Eryildirim 2015.

Methods	Study design: RCT. Study duration: January 2014 and January 2015. Follow‐up/Treatment duration: maximum 4 weeks.
Participants	Country: Turkey. Setting: single centre. Patients with ureteral stones 5‐10 mm. Number: treatment group: 60; control group: 60. Mean age ± SD, years: control group: 37.23 ± 1.56; tamsulosin group: 37.07 ± 2.26. Sex, M/F: 84/36. Exclusion criteria: multiple stones; previous stone‐related procedures; obstruction; stent placement; congenital anomalies; active UTI; pregnancy; renal insufficiency; urgent stone removal and/or auxiliary procedures for intractable pain; obstruction; infection and other related complications during follow‐up period.
Interventions	Control group Diclofenac sodium 75 mg on demand. Tamsulosin group Tamsulosin 0.4 mg. Diclofenac sodium 75 mg on demand.
Outcomes	Stone passage rate. Analgesics required. Need for stone removal procedures. Number of renal colics. Number of ED visits. HRQOL. VAS scores during pain.
Funding sources	None.
Declarations of interest	None.
Notes
Risk of bias
Bias	Authors' judgement	Support for judgement
Random sequence generation (selection bias)	Low risk	Quote: “simple randomization method by generating a random digit (0–60 in each group) has been used within each group.” Comment: This method of random sequence generation was considered to be at low risk of bias.
Allocation concealment (selection bias)	Unclear risk	No quotes available. Insufficient information to permit judgement. Comment: Owing to insufficient information, risk of allocation concealment was considered to be unclear.

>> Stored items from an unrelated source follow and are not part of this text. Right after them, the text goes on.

-- ==== Sys2Proof/Machine/Flags.lean ====
section
/-!
DEFINITION. Codes and flags: status codes (spec/16_command_interface.md R487), event codes (R489, R514, R542, R565), alarm codes
and causes (spec/18_faults_alarms_recovery.md R521, R522), unit codes (R131, R488), reset causes (R141) and the codes of states.
-/

namespace Sys2Proof.Machine

/-! ### Status codes (R487) -/

def stOk : Nat := 0x0000
def stMalformed : Nat := 0x0001
def stOpcode : Nat := 0x0002
def stAbsent : Nat := 0x0003
def stHarbour : Nat := 0x0004
def stIssuer : Nat := 0x0005
def stParam : Nat := 0x0006
def stFnUnmapped : Nat := 0x0007
def stLifecycle : Nat := 0x0008
def stUnitReset : Nat := 0x0009
def stNoEntropy : Nat := 0x000A
def stMemory : Nat := 0x000B
def stShort : Nat := 0x000C
def stAlmanac : Nat := 0x000D
def stPatch : Nat := 0x000E
def stPatchFull : Nat := 0x000F
def stStallLost : Nat := 0x0100
def stStallUnkeyed : Nat := 0x0101
def stStallFrozen : Nat := 0x0102
def stStallFilling : Nat := 0x0103
def stStallBusy : Nat := 0x0104
def stStallMigrated : Nat := 0x0105
def stMigRebasing : Nat := 0x0106
def stMigStale : Nat := 0x0107
def stMigParam : Nat := 0x0108
def stNoSession : Nat := 0x0109
def stPolicy : Nat := 0x010A
def stFnFull : Nat := 0x010B
def stKeyType : Nat := 0x0200
def stKeyUnknown : Nat := 0x0201
def stKeyStale : Nat := 0x0202
def stKeyLimit : Nat := 0x0203
def stKeyInUse : Nat := 0x0204
def stNoKeyslot : Nat := 0x0205
def stRegionBusy : Nat := 0x0300
def stRegionRange : Nat := 0x0301
def stRegionState : Nat := 0x0302
def stLinkDown : Nat := 0x0400
def stWindowFull : Nat := 0x0401
def stXckFull : Nat := 0x0402
def stMeasLocked : Nat := 0x0500
def stEvidence : Nat := 0x0501
def stX2Late : Nat := 0x0502
def stX2Off : Nat := 0x0503
def stDomainJoined : Nat := 0x0504
def stDomainParam : Nat := 0x0505
def stMarkFull : Nat := 0x0600
def stMarkStale : Nat := 0x0601
def stMarkWrap : Nat := 0x0602
def stMarkPoisoned : Nat := 0x0603
def stMarkMode : Nat := 0x0604
def stMarkTimeout : Nat := 0x0605
def stBoothBusy : Nat := 0x0700
def stBoothNolock : Nat := 0x0701
def stBthParam : Nat := 0x0702
def stBthAddr : Nat := 0x0703
def stBthNotoll : Nat := 0x0704
def stBthMemory : Nat := 0x0705
def stBthTag : Nat := 0x0706
def stTolNopolicy : Nat := 0x0800
def stTolPolicy : Nat := 0x0801
def stTolRule : Nat := 0x0802
def stTolOwner : Nat := 0x0803
def stTolParam : Nat := 0x0804
def stTolAddr : Nat := 0x0805
def stTolBudget : Nat := 0x0806
def stTolMemory : Nat := 0x0807
def stTolNonfinite : Nat := 0x0808

/-! ### Events (R489, R514, R542, R565) -/

def evTickShort : Nat := 0x0001
def evTickLate : Nat := 0x0002
def evTickOverrun : Nat := 0x0003
def evPclkSlow : Nat := 0x0004
def evTimeUnlock : Nat := 0x0005
def evUnitReset : Nat := 0x0006
def evAnchorFail : Nat := 0x0007
def evSettingsNone : Nat := 0x0010
def evFullMode : Nat := 0x0011
def evKeyStale : Nat := 0x0020
def evKeyWear : Nat := 0x0021
def evEntropyFail : Nat := 0x0022
def evMseReread : Nat := 0x0030
def evMseMisroute : Nat := 0x0031
def evLaneFault : Nat := 0x0032
def evLaneShared : Nat := 0x0033
def evLockTimeout : Nat := 0x0034
def evBadlistFull : Nat := 0x0035
def evLdgRowRepair : Nat := 0x0040
def evSweepDone : Nat := 0x0041
def evSwpHold : Nat := 0x0042
def evReplayStretch : Nat := 0x0043
def evLseWindow : Nat := 0x0050
def evLseDead : Nat := 0x0051
def evLseGap : Nat := 0x0052
def evLseDown : Nat := 0x0053
def evHseInsecure : Nat := 0x0054
def evXckMismatch : Nat := 0x0055
def evXckUnpaired : Nat := 0x0056
def evEvidenceChanged : Nat := 0x0060
def evHybFail : Nat := 0x0061
def evJoinFail : Nat := 0x0062
def evMarkPoison : Nat := 0x0063
def evAdmitDeferred : Nat := 0x0070
def evRebaseDone : Nat := 0x0071
def evBthLease : Nat := 0x0080
def evBthNotoll : Nat := 0x0081
def evCmdRejected : Nat := 0x0090
def evCwOverrun : Nat := 0x0091
def evEvqLost : Nat := 0x0092
def evLcDone : Nat := 0x00A0
def evLcResumed : Nat := 0x00A1
def evLcRefused : Nat := 0x00A2
def evDoldrums : Nat := 0x00B0
def evDoldrumsEnd : Nat := 0x00B1
def evSounding : Nat := 0x00B2
def evHangDump : Nat := 0x00B3
def evBeacon : Nat := 0x00C0
def evCtrBankFault : Nat := 0x00C1
def evGaplogFull : Nat := 0x00C2
def evStySealBreak : Nat := 0x00D0
def evStySuspect : Nat := 0x00D1
def evStyExhausted : Nat := 0x00D2

/-- The events marked U, which raise reg_irq[3] (R489, R514, R542, R565). -/
def urgentEvents : List Nat :=
  [evTickLate, evTickOverrun, evTimeUnlock, evAnchorFail, evKeyWear, evEntropyFail, evLaneShared, evBadlistFull,
   evSwpHold, evReplayStretch, evLseDown, evHseInsecure, evCwOverrun, evEvqLost, evLcDone, evLcResumed, evDoldrums,
   evCtrBankFault, evStySealBreak, evStyExhausted]

/-! ### Alarms (R521, R522) -/

def alTamper : Nat := 0x8001
def alClock : Nat := 0x8002
def alIntegrity : Nat := 0x8003
def alSafestop : Nat := 0x8004

/-! ### Unit codes (R131, R488) -/

def unitMse (i : Nat) : Nat := i
def unitLse (i : Nat) : Nat := 0x40 + i
def unitHse (i : Nat) : Nat := 0x80 + i
def unitBooth : Nat := 0xC0
def unitTollgate : Nat := 0xC1
def unitCrosscheck : Nat := 0xC2
def unitSweeper : Nat := 0xC3
def unitSteelyard : Nat := 0xC4
def unitHelm : Nat := 0xC5
def unitStrongbox : Nat := 0xC6
def unitLedger : Nat := 0xC7
def unitStallMgr : Nat := 0xC8
def unitMarks : Nat := 0xC9
def unitChart : Nat := 0xCA
def unitAlmanac : Nat := 0xCB
def unitLifecycle : Nat := 0xCC
def unitRcu : Nat := 0xCD
def unitAlarm : Nat := 0xCE
def unitObs : Nat := 0xCF

/-! ### Reset causes: bit positions of XS_RCU_RSTCAUSE (R141) -/

def causePor : Nat := 0
def causeSys : Nat := 1
def causeSysAfterTamper : Nat := 2
def causeSysAfterSafestop : Nat := 3
def causeEarlyRelease : Nat := 4
def causeLoadRestart : Nat := 5
def causeLcResume : Nat := 6
def causeCoreWdog : Nat := 7
def causeCoreCmd : Nat := 8
def causeCorePatch : Nat := 9
def causeRuntInReset : Nat := 10

/-- A bit of a bit vector set. -/
def setBit {w : Nat} (v : BitVec w) (i : Nat) : BitVec w := v ||| BitVec.ofNat w (2 ^ i)

/-- The bits of `v` cleared where `m` has a 1: a write to a W1C field (R15). -/
def w1c {w : Nat} (v m : BitVec w) : BitVec w := v &&& ~~~m

/-- A flag as a number. -/
def bit (b : Bool) : Nat := if b then 1 else 0

/-! ### Codes of states -/

/-- STATE of a region entry (R282). -/
def RegState.code : RegState → Nat
  | .free => 0
  | .sealed => 1
  | .frozen => 2
  | .plain => 3
  | .boot => 4
  | .zeroing => 5
  | .retiring => 6
  | .quarantined => 7
  | .lstore => 8

/-- STATE of a Stall (R393). -/
def StallState.code : StallState → Nat
  | .free => 0
  | .admitted => 1
  | .keyed => 2
  | .frozen => 3
  | .lost => 4
  | .removing => 5

/-- KIND of a sweep slot (R315). -/
def SweepKind.code : SweepKind → Nat
  | .band => 0
  | .floor => 1
  | .zero => 2
  | .key => 3

/-- Lifecycle codes (R495). -/
def lcBlank : Nat := 0
def lcTestLocked : Nat := 1
def lcTestOpen : Nat := 2
def lcProvision : Nat := 3
def lcDeployed : Nat := 4
def lcAnalysis : Nat := 5
def lcScrap : Nat := 6
def lcInvalid : Nat := 0xF
/-- TARGET of KEYFUSE (R500). -/
def lcKeyfuse : Nat := 0x10

/-- The code of a port status (R60). -/
def PortStatus.code : PortStatus → Nat
  | .ok => 0
  | .refused => 1
  | .integrity => 2
  | .poison => 3

/-- The data of every read response whose status is not OK: ones in every word (R60). -/
def onesData (n : Nat) : Bytes := List.replicate n 0xFF

end Sys2Proof.Machine
end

Blinding of participants and personnel (performance bias) All outcomes	Unclear risk	No quotes available. No blinding described. Comment: Owing to insufficient information, risk of performance bias was considered to be unclear.

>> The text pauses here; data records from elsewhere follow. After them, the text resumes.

/-- JOIN_H3_RECEIVE (R370, R375): the responder checks H3, sends H4 and installs the link secret. -/
def execJoinH3Receive (l : Nat) (o : HybOps) (s : State) : Host.Outcome State Fault Refusal :=
  onMessage l 10 s fun h3 t =>
    match t.joinOf l with
    | none => t
    | some x =>
      if x.initiator ∨ h3.length < hybH3Size then t.joinHybFail l 6
      else if ¬ x.chainOk then t.joinFail l 6
      else if ¬ o.sigOk ∨ ¬ o.keyOk then t.joinHybFail l 4
      else
        let y : HybExchange := { x with h3 }
        let kEst := y.secret o
        ((t.setJoin x y).sendMessage l 11 (hybProof kEst y.th)).hybDone y kEst y.th []

/-- JOIN_H4_RECEIVE (R375): the initiator checks H4 and installs the link secret. -/
def execJoinH4Receive (l : Nat) (s : State) : Host.Outcome State Fault Refusal :=
  onMessage l 11 s fun h4 t =>
    match t.joinOf l with
    | none => t
    | some x =>
      if ¬ x.initiator ∨ x.h3 = [] then t.joinHybFail l 6
      else if h4 ≠ hybProof x.kEst x.th then t.joinHybFail l 4
      else t.hybDone x x.kEst x.th []

/-- HYBRID_EXCHANGE_TIMEOUT (R370): a responder that has sent H2 and had no message for 10 ms. -/
def execHybridExchangeTimeout (s : State) : Host.Outcome State Fault Refusal :=
  let t := s.begin
  match t.dom.exchanges.find? fun x => !x.initiator && x.h3.isEmpty && t.expired x.since 10000000 with
  | none => done t
  | some x => match x.lse with
    | some i => done (t.joinHybFail i 5)
    | none => done (t.hybFail x)

end Sys2Proof.Machine
end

Blinding of outcome assessment (detection bias) All outcomes	Unclear risk	No quotes available. No blinding of outcome assessments described. Comment: Owing to insufficient information, risk of detection bias was considered to be unclear.

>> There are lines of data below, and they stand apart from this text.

-- ==== Sys2Proof/Machine/Domain.lean ====
section
/-!
DEFINITION. Joining a domain, substituting a peer and domain time (spec/12_attestation_domain.md R372 to R378, spec/04_clocks_time.md R99,
R100).
-/

namespace Sys2Proof.Machine

/-! ### The membership (R372, R373) -/

/-- Peers of a membership. -/
def memberPeers (b : Bytes) : List Peer :=
  (List.range (leField b 0x1F 1)).map fun k =>
    let e := slice b (0x1E0 + 56 * k) 56
    { lse := leField e 0 1, port := leField e 1 1, chip := leField e 2 2, identity := slice e 8 48 }

/-- The accepted M_FW values of a membership. -/
def memberFw (b : Bytes) : List Bytes := (List.range (leField b 0x58 1)).map fun k => slice b (0x60 + 48 * k) 48

/-- The digest of the authority key block. -/
def memberAuthority (b : Bytes) : Bytes := sha384 (slice b (0x1E0 + 56 * leField b 0x1F 1) 2696)

/-- The layout of R372. -/
def memberFormed (lseCount : Nat) (b : Bytes) : Bool :=
  let n := leField b 0x1F 1
  decide (leField b 0 4 = 0x4D445358 ∧ leField b 4 2 = 1 ∧ leField b 6 2 < 32768 ∧ leField b 0x1C 1 < 4 ∧ n ≤ lseCount ∧
    1 ≤ leField b 0x58 1 ∧ leField b 0x58 1 ≤ 8 ∧ slice b 0x59 7 = zeros 7 ∧ b.length = 0x1E0 + 56 * n + 2696 + 4728) &&
    (List.range n).all fun k =>
      let e := slice b (0x1E0 + 56 * k) 56
      decide (leField e 0 1 < lseCount ∧ leField e 1 1 < 64 ∧ leField e 2 2 < 32768 ∧ slice e 4 4 = zeros 4)

/-- The last row of R373. -/
def State.memberParams (s : State) (b : Bytes) : Bool :=
  let gm := (leField b 0x1C 1).testBit 0
  let ps := memberPeers b
  let parent := leField b 0x1D 1
  decide (leField b 0x1E 1 ≤ 8) && (gm == decide (leField b 0x1E 1 = 0)) &&
    (gm || decide (s.build.lseCount = 0) || ps.any fun p => decide (p.lse = parent)) &&
    (!s.sbx.drkTest || (leField b 0x1C 1).testBit 1) && decide ((ps.map (·.lse)).Nodup)

/-- The first check of R373 that a membership fails, after ST_DOMAIN_JOINED. `sigsOk`: both authority signatures verify; `idOk`: IDENTITY
is the SHA-384 of this chip's DeviceID key. -/
def State.memberStatus (s : State) (b : Bytes) (sigsOk idOk : Bool) : Option Nat :=
  if ¬ memberFormed s.build.lseCount b ∨ ¬ sigsOk then some stEvidence
  else if ¬ idOk ∨ ¬ (memberFw b).contains s.att.mFw then some stEvidence
  else if ¬ s.memberParams b then some stDomainParam
  else none

/-- Domain time anchored with a step (R99, R376). -/
def State.anchorTo (t : Nat) (s : State) : State :=
  { s with clk := { s.clk with domain := t, anchored := true, slew := 0 } }

/-- A membership kept (R373): its fields, the Chart's identity entries, and the grandmaster's anchor. -/
def State.keepMember (b : Bytes) (s : State) : State :=
  let gm := (leField b 0x1C 1).testBit 0
  let ps := memberPeers b
  let t : State := { s with
    dom := { s.dom with
      joined := true, chip := leField b 6 2, domainId := slice b 8 16, seq := leField b 0x18 4, gm
      testDomain := (leField b 0x1C 1).testBit 1, timeParent := leField b 0x1D 1 % 64, timeDepth := leField b 0x1E 1
      anchorTime := leField b 0x20 8, peers := ps, fwOk := memberFw b, authority := memberAuthority b }
    cht := { s.cht with chipIds := ps.foldl (fun l p => assocSet p.chip p.identity l) s.cht.chipIds } }
  if (gm ∨ t.build.lseCount = 0) ∧ ¬ t.clk.anchored then t.anchorTo t.dom.anchorTime else t

/-- DOMAIN_JOIN (R373): the checks in their order; then the membership is kept, the alias certificate names the domain, and the join
exchange starts on every listed LSE. -/
def execDomainJoin (c : Call) (src len : Nat) (member : BufRead) (sigsOk idOk : Bool) (s : State) : Host.Outcome State Fault Refusal :=
  done (s.command c 0x060A fun t =>
    if t.dom.joined then t.finish c stDomainJoined
    else (t.emit (.memRead c.stall src len)).input c member fun b t =>
      match t.memberStatus b sigsOk idOk with
      | some st => t.finish c st
      | none =>
        let u := (t.keepMember b).issueAlias
        (u.dom.peers.foldl (fun u p => u.startJoin p.lse) u).finish c stOk)

/-! ### Substitution (R378) -/

/-- The new membership differs from the one held in SEQ and PEER_IDENTITY alone, and its SEQ is higher. -/
def State.memberReplaces (s : State) (b : Bytes) : Bool :=
  let d := s.dom
  let bare (p : Peer) : Peer := { p with identity := [] }
  decide (slice b 8 16 = d.domainId ∧ leField b 6 2 = d.chip ∧ leField b 0x1C 1 = bit d.gm + 2 * bit d.testDomain ∧
    leField b 0x1D 1 = d.timeParent ∧ leField b 0x1E 1 = d.timeDepth ∧ leField b 0x20 8 = d.anchorTime ∧ memberFw b = d.fwOk ∧
    memberAuthority b = d.authority ∧ (memberPeers b).map bare = d.peers.map bare ∧ d.seq < leField b 0x18 4)

/-- One LSE whose PEER_IDENTITY changed (R378 step 4). -/
def State.substitutePeer (p : Peer) (s : State) : State :=
  let t := (s.poisonLse p.lse).dropGrants p.lse
  let t := { t with
    rwt := t.rwt.filter fun w => w.2.dst ≠ p.chip
    cht := { t.cht with chipIds := assocSet p.chip p.identity t.cht.chipIds }
    dom := { t.dom with exchanges := t.dom.exchanges.filter fun x => x.lse ≠ some p.lse } }
  ((t.modLse p.lse Lse.unkey).syncLink p.lse).startJoin p.lse

/-- DOMAIN_SUBSTITUTE (R378). -/
def execDomainSubstitute (c : Call) (src len : Nat) (member : BufRead) (sigsOk idOk : Bool) (s : State) :
    Host.Outcome State Fault Refusal :=
  done (s.command c 0x060B fun t =>
    (t.emit (.memRead c.stall src len)).input c member fun b t =>
      if ¬ t.dom.joined then t.finish c stDomainParam
      else match t.memberStatus b sigsOk idOk with
        | some st => t.finish c st
        | none =>
          if ¬ t.memberReplaces b then t.finish c stDomainParam
          else
            let ps := memberPeers b
            let changed := ps.filter fun p => !t.dom.peers.contains p
            let u : State := { t with dom := { t.dom with seq := leField b 0x18 4, peers := ps } }
            (changed.foldl (fun u p => u.substitutePeer p) u).finish c stOk)

/-! ### Domain time (R376, R377) -/

/-- A control unit of a subtype at an LSE, taken; `act` gets it. [DESIGN CHOICE: notes/assumptions/7.md] -/
def onControl (l sub : Nat) (s : State) (act : RxUnit → State → State) : Host.Outcome State Fault Refusal :=
  match s.lse[l]? with
  | none => .fault (.noSuchPort 1 l)
  | some e =>
    let t := s.begin
    if t.alr.quiet then done t else
      match e.rxBuf.find? fun u => u.kind = 7 ∧ u.sub = sub with
      | none => done t
      | some u => done (act u (t.modLse l fun x => { x with rxBuf := x.rxBuf.eraseP (· = u) }))

/-- TIME_PROBE_SEND (R376): every 1 ms to the time parent, once its link has keys; `t1` is the stamp, in ps. -/
def execTimeProbeSend (t1 : Nat) (s : State) : Host.Outcome State Fault Refusal :=
  let t := s.begin
  let due := (t.dom.probeAt.map fun a => t.expired a 1000000).getD true
  let up := ((t.lse[t.dom.timeParent]?).map Lse.usable).getD false
  if ¬ t.dom.joined ∨ t.dom.gm ∨ ¬ due ∨ ¬ up ∨ t.alr.quiet then done t else
    done (({ t with dom := { t.dom with probeAt := some t.clk.elapsed, probe := some t1 } }).sendUnit t.dom.timeParent (ctrlUnit 13 []))

/-- TIME_PROBE_RECEIVE (R376): an anchored chip answers with t2 of the probe and t3 of the reply before; `t3` is the stamp of this
reply. -/
def execTimeProbeReceive (l t2 t3 : Nat) (s : State) : Host.Outcome State Fault Refusal :=
  onControl l 13 s fun _ t =>
    if ¬ t.clk.anchored then t else
      let before := (assocGet l t.dom.replies).getD 0
      ({ t with dom := { t.dom with replies := assocSet l t3 t.dom.replies } }).sendUnit l (ctrlUnit 14 (leBytes 8 t2 ++ leBytes 8 before))

/-- The offset of R376, in ps. [DEDUCED: notes/assumptions/48.md] -/
def timeOffset (t1 t2 t3 t4 : Nat) : Int := (((t2 : Int) - t1) - ((t4 : Int) - t3)) / 2

/-- A measured offset (R99, R100): the first one anchors with a step, later ones drive the slew; EV_TIME_UNLOCK above 1 µs, once, until
it is below 100 ns. -/
def State.timeMeasured (off : Int) (s : State) : State :=
  let ns := off / 1000
  let t : State := { s with dom := { s.dom with offset := off, lastOffset := some s.clk.elapsed, unlockRaised := false } }
  if ¬ t.clk.anchored then t.anchorTo ((t.clk.domain : Int) + ns).toNat
  else
    let far := decide (1000000 < off.natAbs)
    let near := decide (off.natAbs < 100000)
    let u : State := { t with clk := { t.clk with slew := ns, timeUnlock := (t.clk.timeUnlock || far) && !near } }
    if far ∧ ¬ t.clk.timeUnlock then u.event evTimeUnlock unitHelm none (off % 2 ^ 64).toNat 0 else u

/-- TIME_REPLY_RECEIVE (R376): `t4` is the stamp of the reply's arrival. The t3 it brings completes the probe before.
[DEDUCED: notes/assumptions/48.md] -/
def execTimeReplyReceive (l t4 : Nat) (s : State) : Host.Outcome State Fault Refusal :=
  onControl l 14 s fun u t =>
    if l ≠ t.dom.timeParent ∨ t.dom.gm ∨ u.payload.length ≠ 16 then t else
      let t2 := leField u.payload 0 8
      let t3 := leField u.payload 8 8
      let v : State := { t with dom := { t.dom with probe := none, prev := t.dom.probe.map fun t1 => (t1, t2, t4) } }
      match t.dom.prev with
      | none => v
      | some (a1, a2, a4) => v.timeMeasured (timeOffset a1 a2 t3 a4)

/-- TIME_UNLOCK_TIMEOUT (R377): the last offset is older than 100 ms, raised once. -/
def execTimeUnlockTimeout (s : State) : Host.Outcome State Fault Refusal :=
  let t := s.begin
  match t.dom.lastOffset with
  | none => done t
  | some a =>
    if ¬ t.expired a 100000000 ∨ t.dom.unlockRaised then done t
    else done ({ t with dom := { t.dom with unlockRaised := true } }.event evTimeUnlock unitHelm none (t.dom.offset % 2 ^ 64).toNat 0)

end Sys2Proof.Machine
end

Incomplete outcome data (attrition bias) All outcomes	Unclear risk	No quotes available. Comment: Losses to follow‐up were not clearly described; therefore risk of attrition bias was considered to be unclear.
Selective reporting (reporting bias)	Low risk	No quotes available. Expected outcomes were reported according to objectives. Comment: Risk of reporting bias was therefore considered to be low.
Other bias	Low risk	No quotes available. Study appears to be free of other sources of bias. Comment: No other sources of bias could be found; therefore risk of other bias was considered to be low.